I think we're all familiar with the old-style disdain for reality in the world of entertainment. As far back as I can remember, the common wisdom was that people watching TV or going to the movies wanted to escape reality. And believe me, I understand the impulse, as a card-carrying 9-to-5 drudge. When I leave my desk every day, whew, do I want to escape.

But gradually I came to understand that the craving for escape isn't the whole story. The concept of reality still exerts some kind of pull. It's amazing how many folks seem to crave the "stamp" of reality--some kind of seal, or certification, or label, or sticker, or imprimatur that says, "THIS IS REAL."

The hitch is that those folks don't seem to demand, or necessarily even want, the actual reality that lurks beneath that precious seal of reality.

An anecdote:

Awhile back, a coworker and friend told this story drawn from his real life as a would-be writer for TV and/or the movies. He had pitched an idea that seemed tailor-made for a TV movie. Which is to say that it was built around a health issue--something to do with midwives, as I recall (as you'll see, it really doesn't matter)--and the story lent itself to good guys vs. bad guys (presumably those nasty bureaucrats). My friend's idea had attracted enough interest to move several rungs up the TV world's notoriously rickety Ladder of Development. He was just a rung away from raking in what for him would have been significant money. Of course, considering that he had gone from being a struggling actor to a struggling writer, what qualfied as significant money in his life probably wouldn't cover lunch for a TV mogul.

The deal looked all set, until one day a panic-laden phone call came. Some network bigwig, or at any rate a honcho higher up on the corporate food chain, was having a hissy fit, demanding to know: WAS THIS STORY REAL? And you have to trust that what mattered to Mr. Bigwig wasn't the substance of the story. Clearly what mattered was that the network be able to slap on the precious label "based upon a true story." (Notice how they like to say "based upon" rather than "based on," which is what you or I would say? Presumably this is meant to show that they're really, really serious about this based-uponness.)
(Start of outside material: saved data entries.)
-- ==== Sys2Proof/Tests/Slice0.lean ====
section
/-! SUPPORT. The tests: an ill-formed term for each check, words written out from the encoding, single steps on small states, and
for the statements' hypotheses a state and operands that meet them. -/
namespace Sys2Proof.Tests
open Sys2Proof Sys2Proof.Machine Sys2Proof.Claim

-- One theorem after the other: each waits for the kernel, and each thread that waits holds its own stack.
set_option Elab.async false

/-- A step answers a next state, of which `p` holds. -/
def nextHas (o : Host.Outcome State Fault Refusal) (p : State → Bool) : Bool :=
  match o with
  | .next t => p t
  | _ => false

/-! ## Well-formedness: an ill-formed term for each check -/

/-- R54, R61: a field that the opcode does not use, or uses in part, holds something; a type or a SUB bit or an IMM bit that it does
not admit. -/
theorem test_refused_fields :
    (Instr.nop { plain with d := 1 }).wf = false ∧ (Instr.sel { plain with sc := 16 }).wf = false ∧
    (Instr.sel { plain with sc := 15 }).wf = true ∧ (Instr.cvset { plain with d := 8 }).wf = false ∧
    (Instr.mov { plain with t := .b8 }).wf = false ∧ (Instr.mov { plain with t := .r14 }).wf = false ∧
    (Instr.iadd { plain with sub := 2 }).wf = false ∧ (Instr.nop { plain with imm := 1 }).wf = false ∧
    (Instr.trap { plain with imm := 256 }).wf = false := by decide +kernel

/-- R59: RT names a field that the opcode reads as a register, and not one that IMM replaces. -/
theorem test_refused_retain :
    (Instr.iadd { plain with rt := .sc }).wf = false ∧ (Instr.iadd { plain with rt := .sb, i := true }).wf = false ∧
    (Instr.iadd { plain with rt := .sb }).wf = true ∧ (Instr.mov { plain with rt := .sa }).wf = false := by decide +kernel

/-- R62: I where the opcode takes no IMM, SB beside I, an IMM too wide for its type, and a scale with low bits. -/
theorem test_refused_immediates :
    (Instr.not { plain with i := true }).wf = false ∧ (Instr.iadd { plain with i := true, sb := 1 }).wf = false ∧
    (Instr.iadd { plain with i := true, t := .b8, imm := 0x100 }).wf = false ∧
    (Instr.iadd { plain with i := true, t := .s8, imm := 0x80 }).wf = false ∧
    (Instr.iadd { plain with i := true, t := .s8, imm := 0xFFFFFF80 }).wf = true ∧
    (Instr.iadd { plain with i := true, t := .s16, imm := 0x8000 }).wf = false ∧
    (Instr.fadd { plain with i := true, t := .f16, imm := 0x10000 }).wf = false ∧
    (Instr.qntGiven { plain with i := true, sub := 8, imm := 0x7F000001 }).wf = false := by decide +kernel

/-- R64, R72, R76, R89, R94, R101, R103, R117, R134: the conditions that tie fields to each other. -/
theorem test_refused_conditions :
    (Instr.iaddc { plain with sc := 1 }).wf = false ∧ (Instr.icmp { plain with sub := 6 }).wf = false ∧
    (Instr.icmp { plain with sc := 1 }).wf = false ∧ (Instr.fcmp { plain with t := .f32, sc := 1 }).wf = false ∧
    (Instr.cvtf { plain with t := .f32, sub := 0x18 }).wf = false ∧ (Instr.cvtif { plain with t := .f32, sub := 0x20 }).wf = false ∧
    (Instr.qntComputed { plain with sub := 8 }).wf = false ∧ (Instr.qntGiven plain).wf = false ∧
    (Instr.qntComputed { plain with sb := 1 }).wf = false ∧ (Instr.cmpr { plain with t := .b8 }).wf = false ∧
    (Instr.qred { plain with t := .f32, sub := 3 }).wf = false ∧ (Instr.gvote { plain with d := 16 }).wf = false ∧
    (Instr.ld { plain with sc := 1 }).wf = false ∧ (Instr.ld { plain with sub := 0x20 }).wf = false ∧
    (Instr.ld { plain with sub := 4 }).wf = false ∧ (Instr.atom { plain with imm := 0x70000000 }).wf = false ∧
    (Instr.sptest { plain with sub := 7 }).wf = false ∧ (Instr.spcast { plain with sub := 2, imm := 1 }).wf = false ∧
    (Instr.objq { plain with sub := 3 }).wf = false ∧ (Instr.fspawn { plain with sa := 1 }).wf = false ∧
    (Instr.fspawn { plain with sub := 1, rt := .sb }).wf = false ∧ (Instr.fid { plain with sub := 9 }).wf = false ∧
    (Instr.cvset { plain with i := true, imm := 1025 }).wf = false ∧ (Instr.sgvote { plain with sub := 3 }).wf = false ∧
    (Instr.mldw { plain with sb := 1 }).wf = false ∧ (Instr.mstr { plain with sc := 1 }).wf = false ∧
    (Instr.mrdaF32 { plain with t := .f32, sub := 8 }).wf = false ∧ (Instr.mrdaF32 plain).wf = false ∧
    (Instr.mrdaSlot { plain with t := .f32 }).wf = false ∧ (Instr.cpwait { plain with imm := 17 }).wf = false ∧
    (Instr.gth plain).wf = false ∧ (Instr.gth { plain with imm := 0x05000001 }).wf = false ∧
    (Instr.sysrd { plain with imm := 0x840 }).wf = true ∧ (Instr.sysrd { plain with imm := 0x001 }).wf = false ∧
    (Instr.syswr { plain with imm := 0x100 }).wf = false := by decide +kernel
My friend was made to understand that Mr. Bigwig's concern was in fact so important that it constituted a deal-breaker. Luckily, he was able to allay the panic with the assurance that the story was 100-percent Grade A true.

Unluckily, the fortess-against-thought that is Hollywood is protected by a veritable minefield of deal-breakers. There were still plenty of other ways for the project to be derailed, as it was soon enough.

Now the irony here, in case you haven't worked it out for yourself, is that if the movie had actually been made, we know that not the slightest millisecond would ever have been wasted over so utterly inconsequential an issue as the "truth" of the story. You'll note that none of these TV movies that come certified as "based upon" reality are ever promoted as BEING "a true story." I imagine that anyone who says at any point in the development or production of such a project, "But that's not the way it happend," is assumed to be either (a) joking or (b) out of his friggin' mind.

And yet, and yet. . . . Isn't it fascinating that the powers that be would spare no effort to make sure that the damned story of their TV movie, despite having ultimately been distorted and falsified in every way imaginable, at some point was true?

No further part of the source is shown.